/-! ## draw -/
@[simp] theorem State.draw_agenda (s : State) : (s.draw).agenda = s.agenda := rfl
@[simp] theorem State.draw_focus (s : State) : (s.draw).focus = s.focus := rfl
@[simp] theorem State.draw_unsettled (s : State) : (s.draw).unsettled = s.unsettled := rfl
@[simp] theorem State.draw_latch (s : State) : (s.draw).latch = s.latch := rfl
@[simp] theorem State.draw_offers (s : State) : (s.draw).offers = s.offers := rfl
@[simp] theorem State.draw_freeN (s : State) : (s.draw).freeN = s.freeN + 1 := rfl
@[simp] theorem State.draw_nextId (s : State) : (s.draw).nextId = s.nextId := rfl
@[simp] theorem State.draw_clk (s : State) : (s.draw).clk = s.clk := rfl
@[simp] theorem State.draw_time (s : State) : (s.draw).time = s.time := rfl
@[simp] theorem State.draw_phase (s : State) : (s.draw).phase = s.phase := rfl
@[simp] theorem State.draw_mem (s : State) : (s.draw).mem = s.mem := rfl
@[simp] theorem State.draw_poison (s : State) : (s.draw).poison = s.poison := rfl
@[simp] theorem State.draw_ctxs (s : State) : (s.draw).ctxs = s.ctxs := rfl
@[simp] theorem State.draw_grids (s : State) : (s.draw).grids = s.grids := rfl
@[simp] theorem State.draw_blocks (s : State) : (s.draw).blocks = s.blocks := rfl
@[simp] theorem State.draw_squads (s : State) : (s.draw).squads = s.squads := rfl
@[simp] theorem State.draw_threads (s : State) : (s.draw).threads = s.threads := rfl
@[simp] theorem State.draw_accs (s : State) : (s.draw).accs = s.accs := rfl
@[simp] theorem State.draw_credits (s : State) : (s.draw).credits = s.credits := rfl
@[simp] theorem State.draw_bankSave (s : State) : (s.draw).bankSave = s.bankSave := rfl
@[simp] theorem State.draw_cores (s : State) : (s.draw).cores = s.cores := rfl
@[simp] theorem State.draw_quads (s : State) : (s.draw).quads = s.quads := rfl
@[simp] theorem State.draw_dies (s : State) : (s.draw).dies = s.dies := rfl
@[simp] theorem State.draw_lines (s : State) : (s.draw).lines = s.lines := rfl
@[simp] theorem State.draw_sharers (s : State) : (s.draw).sharers = s.sharers := rfl
@[simp] theorem State.draw_notices (s : State) : (s.draw).notices = s.notices := rfl
@[simp] theorem State.draw_acks (s : State) : (s.draw).acks = s.acks := rfl
@[simp] theorem State.draw_packets (s : State) : (s.draw).packets = s.packets := rfl
@[simp] theorem State.draw_evicted (s : State) : (s.draw).evicted = s.evicted := rfl
@[simp] theorem State.draw_walks (s : State) : (s.draw).walks = s.walks := rfl
@[simp] theorem State.draw_pages (s : State) : (s.draw).pages = s.pages := rfl
@[simp] theorem State.draw_dupMap (s : State) : (s.draw).dupMap = s.dupMap := rfl
@[simp] theorem State.draw_migrations (s : State) : (s.draw).migrations = s.migrations := rfl
@[simp] theorem State.draw_collapses (s : State) : (s.draw).collapses = s.collapses := rfl
@[simp] theorem State.draw_epochLeft (s : State) : (s.draw).epochLeft = s.epochLeft := rfl
@[simp] theorem State.draw_owner (s : State) : (s.draw).owner = s.owner := rfl
@[simp] theorem State.draw_owned (s : State) : (s.draw).owned = s.owned := rfl
@[simp] theorem State.draw_target (s : State) : (s.draw).target = s.target := rfl
@[simp] theorem State.draw_pending (s : State) : (s.draw).pending = s.pending := rfl
@[simp] theorem State.draw_handoverLeft (s : State) : (s.draw).handoverLeft = s.handoverLeft := rfl
@[simp] theorem State.draw_ctl (s : State) : (s.draw).ctl = s.ctl := rfl
@[simp] theorem State.draw_ownerEvents (s : State) : (s.draw).ownerEvents = s.ownerEvents := rfl
@[simp] theorem State.draw_hold (s : State) : (s.draw).hold = s.hold := rfl
@[simp] theorem State.draw_cap (s : State) : (s.draw).cap = s.cap := rfl
@[simp] theorem State.draw_aclk (s : State) : (s.draw).aclk = s.aclk := rfl
@[simp] theorem State.draw_tdis (s : State) : (s.draw).tdis = s.tdis := rfl
@[simp] theorem State.draw_bound (s : State) : (s.draw).bound = s.bound := rfl
@[simp] theorem State.draw_links (s : State) : (s.draw).links = s.links := rfl
@[simp] theorem State.draw_firmware (s : State) : (s.draw).firmware = s.firmware := rfl
@[simp] theorem State.draw_dbg (s : State) : (s.draw).dbg = s.dbg := rfl
@[simp] theorem State.draw_errors (s : State) : (s.draw).errors = s.errors := rfl
@[simp] theorem State.draw_remote (s : State) : (s.draw).remote = s.remote := rfl
@[simp] theorem State.draw_bar (s : State) : (s.draw).bar = s.bar := rfl
@[simp] theorem State.draw_turn (s : State) : (s.draw).turn = s.turn := rfl
@[simp] theorem State.draw_sentOut (s : State) : (s.draw).sentOut = s.sentOut := rfl

/-! ## name -/
@[simp] theorem State.name_agenda (s : State) : (s.name).agenda = s.agenda := rfl
@[simp] theorem State.name_focus (s : State) : (s.name).focus = s.focus := rfl
@[simp] theorem State.name_unsettled (s : State) : (s.name).unsettled = s.unsettled := rfl
@[simp] theorem State.name_latch (s : State) : (s.name).latch = s.latch := rfl
@[simp] theorem State.name_offers (s : State) : (s.name).offers = s.offers := rfl
@[simp] theorem State.name_freeN (s : State) : (s.name).freeN = s.freeN := rfl
@[simp] theorem State.name_nextId (s : State) : (s.name).nextId = s.nextId + 1 := rfl
@[simp] theorem State.name_clk (s : State) : (s.name).clk = s.clk := rfl
@[simp] theorem State.name_time (s : State) : (s.name).time = s.time := rfl
@[simp] theorem State.name_phase (s : State) : (s.name).phase = s.phase := rfl
@[simp] theorem State.name_mem (s : State) : (s.name).mem = s.mem := rfl
@[simp] theorem State.name_poison (s : State) : (s.name).poison = s.poison := rfl
@[simp] theorem State.name_ctxs (s : State) : (s.name).ctxs = s.ctxs := rfl
@[simp] theorem State.name_grids (s : State) : (s.name).grids = s.grids := rfl
@[simp] theorem State.name_blocks (s : State) : (s.name).blocks = s.blocks := rfl
@[simp] theorem State.name_squads (s : State) : (s.name).squads = s.squads := rfl
@[simp] theorem State.name_threads (s : State) : (s.name).threads = s.threads := rfl
@[simp] theorem State.name_accs (s : State) : (s.name).accs = s.accs := rfl
@[simp] theorem State.name_credits (s : State) : (s.name).credits = s.credits := rfl
@[simp] theorem State.name_bankSave (s : State) : (s.name).bankSave = s.bankSave := rfl
@[simp] theorem State.name_cores (s : State) : (s.name).cores = s.cores := rfl
@[simp] theorem State.name_quads (s : State) : (s.name).quads = s.quads := rfl
@[simp] theorem State.name_dies (s : State) : (s.name).dies = s.dies := rfl
@[simp] theorem State.name_lines (s : State) : (s.name).lines = s.lines := rfl
@[simp] theorem State.name_sharers (s : State) : (s.name).sharers = s.sharers := rfl
@[simp] theorem State.name_notices (s : State) : (s.name).notices = s.notices := rfl
@[simp] theorem State.name_acks (s : State) : (s.name).acks = s.acks := rfl
@[simp] theorem State.name_packets (s : State) : (s.name).packets = s.packets := rfl
@[simp] theorem State.name_evicted (s : State) : (s.name).evicted = s.evicted := rfl
@[simp] theorem State.name_walks (s : State) : (s.name).walks = s.walks := rfl
@[simp] theorem State.name_pages (s : State) : (s.name).pages = s.pages := rfl
@[simp] theorem State.name_dupMap (s : State) : (s.name).dupMap = s.dupMap := rfl
@[simp] theorem State.name_migrations (s : State) : (s.name).migrations = s.migrations := rfl
@[simp] theorem State.name_collapses (s : State) : (s.name).collapses = s.collapses := rfl
@[simp] theorem State.name_epochLeft (s : State) : (s.name).epochLeft = s.epochLeft := rfl
@[simp] theorem State.name_owner (s : State) : (s.name).owner = s.owner := rfl
@[simp] theorem State.name_owned (s : State) : (s.name).owned = s.owned := rfl
@[simp] theorem State.name_target (s : State) : (s.name).target = s.target := rfl
@[simp] theorem State.name_pending (s : State) : (s.name).pending = s.pending := rfl
@[simp] theorem State.name_handoverLeft (s : State) : (s.name).handoverLeft = s.handoverLeft := rfl
@[simp] theorem State.name_ctl (s : State) : (s.name).ctl = s.ctl := rfl
@[simp] theorem State.name_ownerEvents (s : State) : (s.name).ownerEvents = s.ownerEvents := rfl
@[simp] theorem State.name_hold (s : State) : (s.name).hold = s.hold := rfl
@[simp] theorem State.name_cap (s : State) : (s.name).cap = s.cap := rfl
@[simp] theorem State.name_aclk (s : State) : (s.name).aclk = s.aclk := rfl
@[simp] theorem State.name_tdis (s : State) : (s.name).tdis = s.tdis := rfl
@[simp] theorem State.name_bound (s : State) : (s.name).bound = s.bound := rfl
@[simp] theorem State.name_links (s : State) : (s.name).links = s.links := rfl
@[simp] theorem State.name_firmware (s : State) : (s.name).firmware = s.firmware := rfl
@[simp] theorem State.name_dbg (s : State) : (s.name).dbg = s.dbg := rfl
@[simp] theorem State.name_errors (s : State) : (s.name).errors = s.errors := rfl
@[simp] theorem State.name_remote (s : State) : (s.name).remote = s.remote := rfl
@[simp] theorem State.name_bar (s : State) : (s.name).bar = s.bar := rfl
@[simp] theorem State.name_turn (s : State) : (s.name).turn = s.turn := rfl
@[simp] theorem State.name_sentOut (s : State) : (s.name).sentOut = s.sentOut := rfl

/-! ## plan -/
@[simp] theorem State.plan_agenda (s : State) (es : List Instr) : (s.plan es).agenda = s.agenda ++ es := rfl
@[simp] theorem State.plan_focus (s : State) (es : List Instr) : (s.plan es).focus = s.focus := rfl
@[simp] theorem State.plan_unsettled (s : State) (es : List Instr) : (s.plan es).unsettled = s.unsettled := rfl
@[simp] theorem State.plan_latch (s : State) (es : List Instr) : (s.plan es).latch = s.latch := rfl
@[simp] theorem State.plan_offers (s : State) (es : List Instr) : (s.plan es).offers = s.offers := rfl
@[simp] theorem State.plan_freeN (s : State) (es : List Instr) : (s.plan es).freeN = s.freeN := rfl
@[simp] theorem State.plan_nextId (s : State) (es : List Instr) : (s.plan es).nextId = s.nextId := rfl
@[simp] theorem State.plan_clk (s : State) (es : List Instr) : (s.plan es).clk = s.clk := rfl
@[simp] theorem State.plan_time (s : State) (es : List Instr) : (s.plan es).time = s.time := rfl
@[simp] theorem State.plan_phase (s : State) (es : List Instr) : (s.plan es).phase = s.phase := rfl
@[simp] theorem State.plan_mem (s : State) (es : List Instr) : (s.plan es).mem = s.mem := rfl
@[simp] theorem State.plan_poison (s : State) (es : List Instr) : (s.plan es).poison = s.poison := rfl
@[simp] theorem State.plan_ctxs (s : State) (es : List Instr) : (s.plan es).ctxs = s.ctxs := rfl
@[simp] theorem State.plan_grids (s : State) (es : List Instr) : (s.plan es).grids = s.grids := rfl
@[simp] theorem State.plan_blocks (s : State) (es : List Instr) : (s.plan es).blocks = s.blocks := rfl
@[simp] theorem State.plan_squads (s : State) (es : List Instr) : (s.plan es).squads = s.squads := rfl
@[simp] theorem State.plan_threads (s : State) (es : List Instr) : (s.plan es).threads = s.threads := rfl
@[simp] theorem State.plan_accs (s : State) (es : List Instr) : (s.plan es).accs = s.accs := rfl
@[simp] theorem State.plan_credits (s : State) (es : List Instr) : (s.plan es).credits = s.credits := rfl
@[simp] theorem State.plan_bankSave (s : State) (es : List Instr) : (s.plan es).bankSave = s.bankSave := rfl
@[simp] theorem State.plan_cores (s : State) (es : List Instr) : (s.plan es).cores = s.cores := rfl
@[simp] theorem State.plan_quads (s : State) (es : List Instr) : (s.plan es).quads = s.quads := rfl
@[simp] theorem State.plan_dies (s : State) (es : List Instr) : (s.plan es).dies = s.dies := rfl
@[simp] theorem State.plan_lines (s : State) (es : List Instr) : (s.plan es).lines = s.lines := rfl
@[simp] theorem State.plan_sharers (s : State) (es : List Instr) : (s.plan es).sharers = s.sharers := rfl
@[simp] theorem State.plan_notices (s : State) (es : List Instr) : (s.plan es).notices = s.notices := rfl
@[simp] theorem State.plan_acks (s : State) (es : List Instr) : (s.plan es).acks = s.acks := rfl
@[simp] theorem State.plan_packets (s : State) (es : List Instr) : (s.plan es).packets = s.packets := rfl
@[simp] theorem State.plan_evicted (s : State) (es : List Instr) : (s.plan es).evicted = s.evicted := rfl
@[simp] theorem State.plan_walks (s : State) (es : List Instr) : (s.plan es).walks = s.walks := rfl
@[simp] theorem State.plan_pages (s : State) (es : List Instr) : (s.plan es).pages = s.pages := rfl
@[simp] theorem State.plan_dupMap (s : State) (es : List Instr) : (s.plan es).dupMap = s.dupMap := rfl
@[simp] theorem State.plan_migrations (s : State) (es : List Instr) : (s.plan es).migrations = s.migrations := rfl
@[simp] theorem State.plan_collapses (s : State) (es : List Instr) : (s.plan es).collapses = s.collapses := rfl
@[simp] theorem State.plan_epochLeft (s : State) (es : List Instr) : (s.plan es).epochLeft = s.epochLeft := rfl
@[simp] theorem State.plan_owner (s : State) (es : List Instr) : (s.plan es).owner = s.owner := rfl
@[simp] theorem State.plan_owned (s : State) (es : List Instr) : (s.plan es).owned = s.owned := rfl
@[simp] theorem State.plan_target (s : State) (es : List Instr) : (s.plan es).target = s.target := rfl
@[simp] theorem State.plan_pending (s : State) (es : List Instr) : (s.plan es).pending = s.pending := rfl
@[simp] theorem State.plan_handoverLeft (s : State) (es : List Instr) : (s.plan es).handoverLeft = s.handoverLeft := rfl
@[simp] theorem State.plan_ctl (s : State) (es : List Instr) : (s.plan es).ctl = s.ctl := rfl
@[simp] theorem State.plan_ownerEvents (s : State) (es : List Instr) : (s.plan es).ownerEvents = s.ownerEvents := rfl
@[simp] theorem State.plan_hold (s : State) (es : List Instr) : (s.plan es).hold = s.hold := rfl
@[simp] theorem State.plan_cap (s : State) (es : List Instr) : (s.plan es).cap = s.cap := rfl
@[simp] theorem State.plan_aclk (s : State) (es : List Instr) : (s.plan es).aclk = s.aclk := rfl
@[simp] theorem State.plan_tdis (s : State) (es : List Instr) : (s.plan es).tdis = s.tdis := rfl
@[simp] theorem State.plan_bound (s : State) (es : List Instr) : (s.plan es).bound = s.bound := rfl
@[simp] theorem State.plan_links (s : State) (es : List Instr) : (s.plan es).links = s.links := rfl
@[simp] theorem State.plan_firmware (s : State) (es : List Instr) : (s.plan es).firmware = s.firmware := rfl
@[simp] theorem State.plan_dbg (s : State) (es : List Instr) : (s.plan es).dbg = s.dbg := rfl
@[simp] theorem State.plan_errors (s : State) (es : List Instr) : (s.plan es).errors = s.errors := rfl
@[simp] theorem State.plan_remote (s : State) (es : List Instr) : (s.plan es).remote = s.remote := rfl
@[simp] theorem State.plan_bar (s : State) (es : List Instr) : (s.plan es).bar = s.bar := rfl
@[simp] theorem State.plan_turn (s : State) (es : List Instr) : (s.plan es).turn = s.turn := rfl
@[simp] theorem State.plan_sentOut (s : State) (es : List Instr) : (s.plan es).sentOut = s.sentOut := rfl

end Sys2Proof.Machine
end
==================================================
Exercise prompt
In which lines of the records does the word "credits" appear? Copy each of them.

The completed task
@[simp] theorem State.draw_credits (s : State) : (s.draw).credits = s.credits := rfl
@[simp] theorem State.name_credits (s : State) : (s.name).credits = s.credits := rfl
@[simp] theorem State.plan_credits (s : State) (es : List Instr) : (s.plan es).credits = s.credits := rfl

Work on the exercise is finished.